Several papers reported that most patients were likely to relapse with B-cell recovery [32, 33, 39]. On the other hand, Shinha et al. found that the occurrence of relapse within 12 months of rituximab therapy was not associated with B-cell recovery at 4, 6, 8 or 12 months [29]. Colucci et al. recently reported that only delayed reconstitution of switched memory B cells, independent of immunosuppressive treatment, was protective against relapse after rituximab therapy [40].

Recently, Ravani et al. conducted a multicenter, open-label, noninferiority, randomized controlled trial to determine whether rituximab would be noninferior to steroids in maintaining complete disease remission in (not complicated) SDNS in children, and showed that rituximab was noninferior to steroids for the treatment of childhood SDNS [41].

The results of major case series, retrospective cohort studies and clinical trials, including our recent work [11] and a multicenter, open-label, randomized controlled trial recently carried out in Korea [42], of rituximab for complicated FRNS/SDNS are summarized in Table 2.

Table 2
Case series, retrospective cohort studies and clinical trials of rituximab for complicated FRNS/SDNS

A multicenter, double-blind, randomized, placebo-controlled trial of rituximab therapy for childhood-onset complicated FRNS/SDNS [11]

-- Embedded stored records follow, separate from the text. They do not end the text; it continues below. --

/-- HOLD_REQUEST_IN (R495): P1 and P2; an enabled bridge yields now unless a far cycle or a locked sequence is open. -/
def holdRequestIn (s : State) : State :=
  if s.bbProf = 0 then s
  else
    let s := s.updBb fun x => { x with hold := true }
    if s.bbLive then s else s.bbRelease

/-- HOLD_REQUEST_IN (R495). -/
def execHoldRequestIn (s : State) : Host.Outcome State Fault Refusal := .next (holdRequestIn s)

/-- HOLD_REQUEST_END (R495): the bridge reclaims the bus. -/
def holdRequestEnd (s : State) : State :=
  ((s.updBb fun x => { x with hold := false }).setFlag BPB_STAT BPB_STAT_YLD false).bbNext

/-- HOLD_REQUEST_END (R495). -/
def execHoldRequestEnd (s : State) : Host.Outcome State Fault Refusal := .next (holdRequestEnd s)

/-- Whether an initiator may write the BPB block (R511): the host and the Keep. -/
def bpbWriter (i : Init) : Bool := i == .keep || i == .pcie || i == .localBus

/-- The access at the head of the queue: with none carried out or waiting for the bus, the oldest one that waits for the end of a
locked sequence (R499). -/
def State.bbHeadTaken (s : State) : State :=
  match s.bridge.head, s.bridge.queue with
  | none, h :: t => s.updBb fun x => { x with head := some h, queue := t }
  | _, _ => s

/-- BPB_ABORT.GO (R499): an abort before the commit point releases the bus. -/
def bpbAbort (i : Init) (s : State) : State :=
  if !bpbWriter i then s.answer .busError
  else
    let done (s : State) (r : Nat) : State := (s.setFld BPB_ABORT BPB_ABORT_RES r).answer .ok
    let s := s.bbHeadTaken
    match s.bridge.head with
    | none => done s 3
    | some _ =>
      if (s.bridge.run.map fun r => r.acked).getD false then done s 2
      else
        done ((s.setFlag BPB_STAT BPB_STAT_OWN false).bbFail 4) 1

/-- BPB_ABORT (R499). -/
def execBpbAbort (i : Init) (s : State) : Host.Outcome State Fault Refusal :=
  .next (s.gate i BPB_ABORT (bpbAbort i))

/-! ### Inbound accesses (R500-R502) -/

/-- Whether an address modifier selects an inbound window of SPACE `sp`, with supervisory codes if `sup` (R500). -/
def amMatch (sp : Nat) (sup : Bool) (am : Nat) : Bool :=
  match sp with
  | 0 => am == 0x29 || (sup && am == 0x2D)
  | 1 => [0x38, 0x39, 0x3A, 0x3B].contains am || (sup && [0x3C, 0x3D, 0x3E, 0x3F].contains am)
  | 2 => [0x08, 0x09, 0x0A, 0x0B].contains am || (sup && [0x0C, 0x0D, 0x0E, 0x0F].contains am)
  | _ => false

/-- Size, far base and target of inbound window `w`. -/
def State.ibSize (s : State) (w : Nat) : Nat := 2 ^ s.fld (BPB_IB_ATTR w) BPB_IB_ATTR_SIZE
def State.ibFar (s : State) (w : Nat) : Nat := (s.reg (BPB_IB_FAR w)).toNat / s.ibSize w * s.ibSize w
def State.ibTgt (s : State) (w : Nat) : Nat := (s.reg (BPB_IB_TGT w)).toNat / s.ibSize w * s.ibSize w

/-- The lowest-numbered enabled inbound window that accepts far address `f` with modifier `am`. -/
def State.ibDecode (s : State) (f am : Nat) : Option Nat :=
  (List.range 8).find? fun w =>
    let at' := BPB_IB_ATTR w
    s.flag at' BPB_IB_ATTR_EN && Nat.ble (s.ibFar w) f && Nat.blt f (s.ibFar w + s.ibSize w) &&
      (s.bbProf != 0 || amMatch (s.fld at' BPB_IB_ATTR_SPACE) (s.flag at' BPB_IB_ATTR_SUPER) am)

/-- An inbound error (R501): cause 9, RPN 35. -/
def State.inError (s : State) (w f : Nat) (op : Access) : State :=
  s.bbLog w 35 op.len 9 false op.isWrite true f (firstWord op)

/-- The oldest buffered inbound write completes at its target (R501). -/
def inboundWriteComplete (s : State) : State :=
  match s.bridge.inq with
  | [] => s
  | (w, f, op) :: t =>
    let s := s.updBb fun x => { x with inq := t }
    match op with
    | .read _ _ => s
    | .write a d =>
      match s.moverWrite .bridge a d with
      | (some _, s) => s.inError w f op
      | (none, s) =>
        let at' := BPB_IB_ATTR w
        (s.count BPB_INCNT 1).ringIf (s.flag at' BPB_IB_ATTR_DBEN) (s.fld at' BPB_IB_ATTR_DBAGENT) (s.fld at' BPB_IB_ATTR_DBBIT)

/-- INBOUND_WRITE_COMPLETE (R501). -/
def execInboundWriteComplete (s : State) : Host.Outcome State Fault Refusal := .next (inboundWriteComplete s)

/-- Every buffered inbound write completes. -/
def State.drainInbound (s : State) : State := (List.range s.bridge.inq.length).foldl (fun (s : State) _ => inboundWriteComplete s) s

/-- The answer to an inbound access in error (R501): BERR on P0; on P2 a read returns ones and a write is discarded. -/
def State.inAnswer (s : State) (op : Access) : State :=
  if s.bbProf = 0 then { s.answer .busError with bridge := { s.bridge with berrs := s.bridge.berrs + 1 } }
  else if op.isWrite then s.answer .ok
  else s.answer (.data (List.replicate op.len 0xFF))

/-- INBOUND_ACCESS: a far access of another master, `op` with its far address, modifier `am` on P0. The completion `idle` is no
answer; `waiting` a write that finds the buffer of 16 full and is not acknowledged. -/
def inboundAccess (am : BitVec 6) (op : Access) (s : State) : State :=
  let s := s.answer .idle
  if !s.bbEn || !s.flag BPB_CTL BPB_CTL_INEN || s.bbProf == 1 || (s.bbProf == 2 && !s.flag BPB_STAT BPB_STAT_YLD) then s
  else
    let f := op.addr
    match s.ibDecode f am.toNat with
    | none => s
    | some w =>
      let at' := BPB_IB_ATTR w
      if !s.flag at' (if op.isWrite then BPB_IB_ATTR_WR else BPB_IB_ATTR_RD) then (s.inError w f op).inAnswer op
      else
        let u := swapUnit (s.fld at' BPB_IB_ATTR_SWAP)
        let a := swapAddr u (s.ibTgt w + (f - s.ibFar w)) op.len
        let k := min u op.len
        match op with
        | .write _ d =>
          if Nat.ble 16 s.bridge.inq.length then s.answer .waiting
          else (s.updBb fun x => { x with inq := x.inq ++ [(w, f, .write a (swapBytes k d))] }).answer .ok
        | .read _ n =>
          match s.drainInbound.moverRead .bridge a n with
          | (_, some _, s) => (s.inError w f op).inAnswer op
          | (l, none, s) => (s.count BPB_INCNT 1).answer (.data (swapBytes k l))

/-- INBOUND_ACCESS (R500, R501). -/
def execInboundAccess (am : BitVec 6) (op : Access) (s : State) : Host.Outcome State Fault Refusal := .next (inboundAccess am op s)

/-! ### System controller (R503, R504) -/

/-- The level that the arbiter grants among the requests `req` (R503): highest first, round robin after the last one, or BR3
alone. -/
def arbitrate (mode last : Nat) (req : BitVec 4) : Option Nat :=
  let order := if mode = 0 then [3, 2, 1, 0] else if mode = 1 then [(last + 3) % 4, (last + 2) % 4, (last + 1) % 4, last % 4] else [3]
  order.find? fun l => req.getLsbD l
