/-- EV3 of engine `e` (R63): the lane can accept a block; always for the shadow. -/
def State.ev3 (s : State) (e : Nat) : Bool :=
  match s.laneOf e with
  | some (l, true) => Nat.blt (s.lane l).tx.length 128
  | some (_, false) => true
  | none => false

/-- The lane doorbell of R188: bit DBBIT of the Keep, if DBEN. -/
def State.ringLane (s : State) (l : Nat) : State :=
  s.ringIf (s.flag (ETH_LANE_CTL l) ETH_LANE_CTL_DBEN) 1 (s.fld (ETH_LANE_CTL l) ETH_LANE_CTL_DBBIT)

/-- Rings the lane doorbell if the lane's state is not `old` any more (R188). -/
def State.ringLaneChange (s : State) (l old : Nat) : State := if s.laneState l = old then s else s.ringLane l

/-! ### Block status words (R180) -/

/-- SOF, EOF and the matching part of a block status word. -/
def stSof (w : Word) : Bool := w.getLsbD 31
def stEof (w : Word) : Bool := w.getLsbD 30
def stMatch (w : Word) : Word := w &&& 0xC0FFFF1F

/-- A status word: CNT, ERRC, BIDX, FSEQ, EOF. -/
def mkStatus (cnt errc bidx fseq : Nat) (eof : Bool) : Word :=
  word (cnt + errc * 2 ^ 5 + bidx % 1024 * 2 ^ 8 + fseq % 64 * 2 ^ 18 + bit (errc != 0) * 2 ^ 29 + bit eof * 2 ^ 30 +
    bit (bidx == 0) * 2 ^ 31)

/-! ### Forwarding -/

/-- Bytes of a block that count. -/
def Block.bytes (b : Block) : List Byte := b.data.take (bitsOf b.status.toNat 0 5)

/-- Moves returned blocks of the started frame to the wire; at the block that ends the frame, hands it on. A status bit 27
marks a frame ended early, bit 28 a propagated FCS error: both invert the FCS (R182, R183). The result counts the frames
forwarded whole. -/
def pumpBlocks (wire : List Byte) (out : List (List Byte × Bool)) :
    List Block → List Byte × List (List Byte × Bool) × List Block × Bool × Nat
  | [] => (wire, out, [], true, 0)
  | b :: t =>
    let w := wire ++ b.bytes
    if stEof b.status then
      ([], out ++ [(w, b.status.getLsbD 27 || b.status.getLsbD 28)], t, false, bit (!b.status.getLsbD 27))
    else pumpBlocks w out t

/-- Sends on what has been returned of a frame whose egress has started. -/
def State.pump (s : State) (l : Nat) : State :=
  let x := s.lane l
  if x.egress then
    let (w, o, t, eg, n) := pumpBlocks x.wire x.out x.tx
    let s := s.updLane l fun x => { x with wire := w, out := o, tx := t, egress := eg, linger := if eg then x.linger else none }
    s.count (ETH_LANE_FWD l) n
  else s

/-- Whether the oldest frame of the egress buffer may start: 1 + TXHOLD blocks of it, or its end, have been returned. -/
def State.laneReady (s : State) (l : Nat) : Bool :=
  let x := s.lane l
  !x.egress && (Nat.ble (1 + s.fld (ETH_LANE_CTL l) ETH_LANE_CTL_TXHOLD) x.tx.length || x.tx.any fun b => stEof b.status)

/-- The egress of lane `l`'s oldest frame starts (R289). -/
def State.laneStart (s : State) (l : Nat) : State :=
  if s.laneReady l then (s.updLane l fun x => { x with egress := true }).pump l else s

/-- Marks the last returned block as the end of a frame ended early (R182). -/
def cutLast (l : List Block) : List Block :=
  match l.reverse with
  | [] => []
  | b :: t => if stEof b.status then l else (⟨b.data, b.status ||| 0x48000000⟩ :: t).reverse

/-- The egress frame is ended early (R182): what was delivered is sent with an inverted FCS. -/
def State.endEgress (s : State) (l : Nat) : State :=
  let x := s.lane l
  if x.egress && x.tx.isEmpty then
    s.updLane l fun x => { x with egress := false, wire := [], out := x.out ++ [(x.wire, true)] }
  else (s.updLane l fun x => { x with tx := cutLast x.tx }).pump l

/-- Replaces the blocks of frame `f` not yet taken by one error block with code `errc` (R182). -/
def errBlock (f errc nidx : Nat) (rx : List Block) : List Block :=
  let mine := rx.filter fun b => bitsOf b.status.toNat 18 6 == f % 64
  let idx := match mine with
    | [] => nidx
    | b :: _ => bitsOf b.status.toNat 8 10
  (rx.filter fun b => bitsOf b.status.toNat 18 6 != f % 64) ++ [⟨[], mkStatus 0 errc idx f true⟩]

/-- Ends the frame being received for the primary with error code `errc` (R182); its egress ends early. -/
def State.cutPrimary (s : State) (l errc : Nat) : State :=
  let x := s.lane l
  let s := s.updLane l fun x => { x with rxP := errBlock x.fseq errc x.bidx x.rxP, cutP := true, skipP := true }
  if x.egress || !x.tx.isEmpty then s.endEgress l else s

/-- Ends the frame being received for the shadow with error code 3, and sets SHDLAG (R186). -/
def State.cutShadow (s : State) (l : Nat) : State :=
  let was := s.flag (ETH_LANE_STAT l) ETH_LANE_STAT_SHDLAG
  let s := s.updLane l fun x => { x with rxS := errBlock x.fseq 3 x.bidx x.rxS, cutS := true }
  let s := s.setFlag (ETH_LANE_STAT l) ETH_LANE_STAT_SHDLAG true
  if was then s else s.ringLane l

/-- The primary of lane `l` is lost: the frame in transit ends early and the lane counts as without primary until its engine
runs again (R178, R182). -/
def State.losePrimary (s : State) (l : Nat) : State :=
  let x := s.lane l
  let busy := x.inFrame || x.egress || !x.rxP.isEmpty || !x.heldP.isEmpty || !x.tx.isEmpty
  let s := if x.egress || !x.tx.isEmpty then s.endEgress l else s
  let s := if busy then s.countSat (ETH_LANE_CUT l) 1 else s
  let old := s.laneState l
  (s.updLane l fun x => { x with rxP := [], heldP := [], cutP := true, skipP := true, absent := true }).ringLaneChange l old

/-- Shadow delivery of lane `l` ends at once (R178). -/
def State.loseShadow (s : State) (l : Nat) : State :=
  s.updLane l fun x => { x with rxS := [], heldS := [], cutS := true, aheadS := [], aheadP := 0 }

/-- Engine `e` is reset, isolated or stopped by a double fault: its lane goes on without it (R178). -/
def State.laneEngineGone (s : State) (e : Nat) : State :=
  match s.laneOf e with
  | some (l, true) => s.losePrimary l
  | some (l, false) => s.loseShadow l
  | none => s

/-- Engine `e` runs again: its lane has its primary back (R178). -/
def State.laneEngineRuns (s : State) (e : Nat) : State :=
  match s.laneOf e with
  | some (l, true) =>
    let old := s.laneState l
    (s.updLane l fun x => { x with absent := false }).ringLaneChange l old
  | _ => s

/-! ### Ingress -/

/-- Delivers one block of the frame being received to primary and shadow; a full buffer of 16 overruns (R182, R186). -/
def State.laneBlock (s : State) (l : Nat) (b : Block) : State :=
  let x := s.lane l
  let s :=
    if x.cutP then s
    else if 16 ≤ x.rxP.length then (s.cutPrimary l 3).countSat (ETH_LANE_OVR l) 1
    else s.updLane l fun x => { x with rxP := x.rxP ++ [b] }
  let s :=
    if (s.shadowOf l).isNone || x.cutS then s
    else if 16 ≤ x.rxS.length then s.cutShadow l
    else
      let s := s.updLane l fun x => { x with rxS := x.rxS ++ [b] }
      if stEof b.status then s.setFlag (ETH_LANE_STAT l) ETH_LANE_STAT_SHDLAG false else s
  s.updLane l fun x => { x with bidx := x.bidx + 1, inBytes := x.inBytes + bitsOf b.status.toNat 0 5 }

/-- Delivers a chunk of a frame as 16-byte blocks; `fuel` bounds the blocks. -/
def State.laneChunk (s : State) (l : Nat) (last : Bool) (errc : Nat) : Nat → List Byte → State
  | 0, _ => s
  | fuel + 1, bs =>
    if bs.isEmpty then s
    else
      let rest := bs.drop 16
      let eof := last && rest.isEmpty
      let x := s.lane l
      let total := x.inBytes + (bs.take 16).length
      let code := if eof then (if errc != 0 then errc else if total + 4 < 64 then 5 else 0) else 0
      if 9216 < total + 4 && !x.cutP then
        ((s.cutPrimary l 4).countSat (ETH_LANE_CUT l) 1).updLane l fun x => { x with cutS := true, inBytes := total }
      else
        let s := s.laneBlock l ⟨bs.take 16, mkStatus (min 16 bs.length) code x.bidx x.fseq eof⟩
        State.laneChunk s l last errc fuel rest

/-- The stamp of a frame received at port `p` now: the clock selected for the port (R27, R185). -/
def State.portClock (s : State) (p : Nat) : Nat := (s.reg (ETH_TSCFG p)).toNat % 4

/-- A part of a frame received on the ingress port of lane `l` (R179, R180): `first` carries its SFD, `last` its end, `err` an
FCS (1) or alignment (2) error; its end counts the frame in the port's statistics (R308). Without an active primary, NOENG drops
and counts the frame. -/
def laneIngressFrame (l : Nat) (first last : Bool) (chunk : List Byte) (err : Nat) (s : State) : State :=
  if s.laneState l != 1 then
    let s := if first && s.flag (ETH_LANE_CTL l) ETH_LANE_CTL_NOENG then s.countSat (ETH_LANE_DROP l) 1 else s
    s.updLane l fun x => { x with inFrame := false }
  else if !first && !(s.lane l).inFrame then s
  else
    let clk := s.portClock (laneIn l)
    let s := if first then
        s.updLane l fun x => { x with
          fseq := (x.fseq + 1) % 64, inFrame := true, inBytes := 0, bidx := 0, cutP := false, cutS := (s.shadowOf l).isNone
          stamps := ((x.fseq + 1) % 64, s.t32 clk, clk) :: x.stamps.take 63 }
      else s
    let s := s.setFlag (ETH_LANE_STAT l) ETH_LANE_STAT_INFRM true
    let s := s.laneChunk l last err (chunk.length / 16 + 1) chunk
    let p := laneIn l
    let n := (s.lane l).inBytes + 4
    let s := if !last then s
      else if err = 1 then s.countSat (ETH_RXFCS p) 1
      else if err = 2 then s.countSat (ETH_RXALN p) 1
      else if n < 64 then s.countSat (ETH_RXRUNT p) 1
      else (s.count (ETH_RXOK p) 1).count (ETH_RXOCT p) n
    if last then (s.updLane l fun x => { x with inFrame := false }).setFlag (ETH_LANE_STAT l) ETH_LANE_STAT_INFRM false else s

/-- LANE_INGRESS_FRAME (R179). -/
def execLaneIngressFrame (l : Fin 6) (first last : Bool) (chunk : List Byte) (err : Fin 3) (s : State) :
    Host.Outcome State Fault Refusal := .next (laneIngressFrame l first last chunk err s)

/-! ### SRX and STX at the lane (R180-R182) -/

/-- The block that engine `e` takes by SRX, and the state after it has been taken. -/
def State.laneTake (s : State) (e : Nat) : Option (Block × State) :=
  match s.laneOf e with
  | some (l, true) =>
    match (s.lane l).rxP with
    | [] => none
    | b :: t => some (b, s.updLane l fun x => { x with
        rxP := t, heldP := x.heldP ++ [b]
        lastP := if stSof b.status then some (bitsOf b.status.toNat 18 6) else x.lastP })
  | some (l, false) =>
    match (s.lane l).rxS with
    | [] => none
    | b :: t => some (b, s.updLane l fun x => { x with
        rxS := t, heldS := x.heldS ++ [b]
        lastS := if stSof b.status then some (bitsOf b.status.toNat 18 6) else x.lastS })
  | none => none

/-- Folds a returned block into a running frame CRC. -/
def foldCrc (c : Word) (b : Block) : Word :=
  b.bytes.foldl (crcByte polyC) (if stSof b.status then ~~~(0 : Word) else c)

/-- An STX of the primary that does not match: discarded, counted, the frame in transit ended early (R181). -/
def State.stxMismatch (s : State) (l : Nat) : State :=
  let s := ((s.countSat (ETH_LANE_SEQERR l) 1).countSat (ETH_LANE_CUT l) 1).endEgress l
  s.updLane l fun x => { x with skipP := true }

/-- An STX of the primary that matches the oldest block held `h`: forwarded, or the frame is dropped or cut as the engine asks
(R182). -/
def State.stxAccept (s : State) (l : Nat) (h b : Block) : State :=
  let x := s.lane l
  let c := foldCrc x.crcP b
  let s := if stEof b.status then s.setReg (ETH_LANE_CMPP l) (~~~c) else s
  let s := s.updLane l fun x => { x with
    crcP := c, skipP := false, aheadS := x.aheadS.drop 1, aheadP := if x.aheadS.isEmpty then x.aheadP + 1 else x.aheadP }
  let errIn := bitsOf h.status.toNat 5 3 == 1 || bitsOf h.status.toNat 5 3 == 2
  if 0 < x.dup then s.updLane l fun x => { x with dup := x.dup - 1 }
  else if b.status.getLsbD 28 && !x.egress then
    -- DROP before the egress has started: the frame is discarded without any transmission
    (s.updLane l fun x => { x with
      tx := (x.tx.reverse.dropWhile fun q => !stEof q.status).reverse, skipP := !stEof b.status }).countSat (ETH_LANE_DROP l) 1
  else if b.status.getLsbD 27 || b.status.getLsbD 28 then
    ((s.updLane l fun x => { x with
      tx := x.tx ++ [⟨b.data, (b.status &&& ~~~0x10000000) ||| 0x48000000⟩], skipP := !stEof b.status }).countSat
        (ETH_LANE_CUT l) 1).pump l
  else
    (s.updLane l fun x => { x with
      tx := x.tx ++ [⟨b.data, b.status ||| (if errIn then 0x10000000 else 0)⟩] }).pump l

/-- Engine `e` hands block `b` to its lane by STX. -/
def State.laneGive (s : State) (e : Nat) (b : Block) : State :=
  match s.laneOf e with
  | some (l, true) =>
    let x := s.lane l
    if x.skipP && !stSof b.status then
      match x.heldP with
      | h :: t => if stMatch h.status = stMatch b.status then s.updLane l fun x => { x with heldP := t } else s
      | [] => s
    else
      let held := if x.skipP then x.heldP.dropWhile fun h => !stSof h.status else x.heldP
      match held with
      | [] => s.stxMismatch l
      | h :: t =>
        if stMatch h.status = stMatch b.status then (s.updLane l fun x => { x with heldP := t }).stxAccept l h b
        else (s.updLane l fun x => { x with heldP := held }).stxMismatch l
  | some (l, false) =>
    let x := s.lane l
    match x.heldS with
    | [] => s
    | h :: t =>
      if stMatch h.status = stMatch b.status then
        let c := foldCrc x.crcS b
        let s := if stEof b.status then s.setReg (ETH_LANE_CMPS l) (~~~c) else s
        s.updLane l fun x => { x with
          heldS := t, crcS := c, aheadP := x.aheadP - 1, aheadS := if x.aheadP = 0 then x.aheadS ++ [b] else x.aheadS }
      else s
  | none => s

The above-mentioned studies were case reports, case series, retrospective surveys, and single-arm, noninferiority or open-label trials, indicating the need for well-designed, randomized, controlled trials to determine the efficacy and safety of rituximab for children with complicated FRNS/SDNS. From 2008 to 2011, the Research Group of Childhood-onset Refractory Nephrotic Syndrome (RCRNS) in Japan conducted a multicenter, double-blind, randomized, placebo-controlled trial, RCRNS01 (Clinical Trials Registry ID: UMIN000001405), to evaluate the efficacy and safety of rituximab in childhood-onset complicated FRNS/SDNS. Simultaneously, a pharmacokinetic study of rituximab, RCRNS02 (Clinical Trials Registry ID: UMIN000001406), was performed. These two studies were investigator-initiated clinical trials to gain approval from the Ministry of Health, Labour and Welfare of Japan for rituximab treatment of patients with childhood-onset complicated FRNS/SDNS.

In these studies, patients who had a relapse of nephrotic syndrome were treated with protocol-defined prednisolone therapy and underwent screening examinations. Investigators and patients were blinded to peripheral B cell counts, which were centrally monitored. Once patient eligibility, including steroid sensitivity, was verified, patients were randomly assigned (1:1) to two treatment groups. The patients, patients’ guardians, caregivers, treating physicians and individuals assessing outcomes were blinded to assignments. The rituximab group received 375 mg/m2 body surface area of intravenous rituximab (maximum 500 mg) once weekly for 4 weeks. The placebo group received placebo at the same frequency. After remission was achieved, prednisolone treatment was tapered gradually. On day 85, tapering of the CyA dose was started, and the drug was discontinued by day 169. Other immunosuppressive agents were discontinued by day 85. Patients who relapsed during the study period (1 year of follow-up) were treated with protocol-based prednisolone. Treatment failure was defined as follows: (1) relapse by day 85, (2) a diagnosis of FRNS or SDNS between day 86 and day 365, or (3) a diagnosis of steroid resistance during the observation period. If a patient showed treatment failure, the allocation code was disclosed. Those who had been randomized to the placebo group were able to enter a separately conducted rituximab pharmacokinetic study after discontinuation or completion of this trial (Fig. 2).

Fig. 2
Experimental intervention in the RCRNS01 trial. NS nephrotic syndrome, MMF mycophenolate mofetil. Treatment failure, defined as 1 relapse by day 85, 2 diagnosis of FRNS or SDNS between day 86 and day 365, 3 diagnosis of steroid resistance during the observation ...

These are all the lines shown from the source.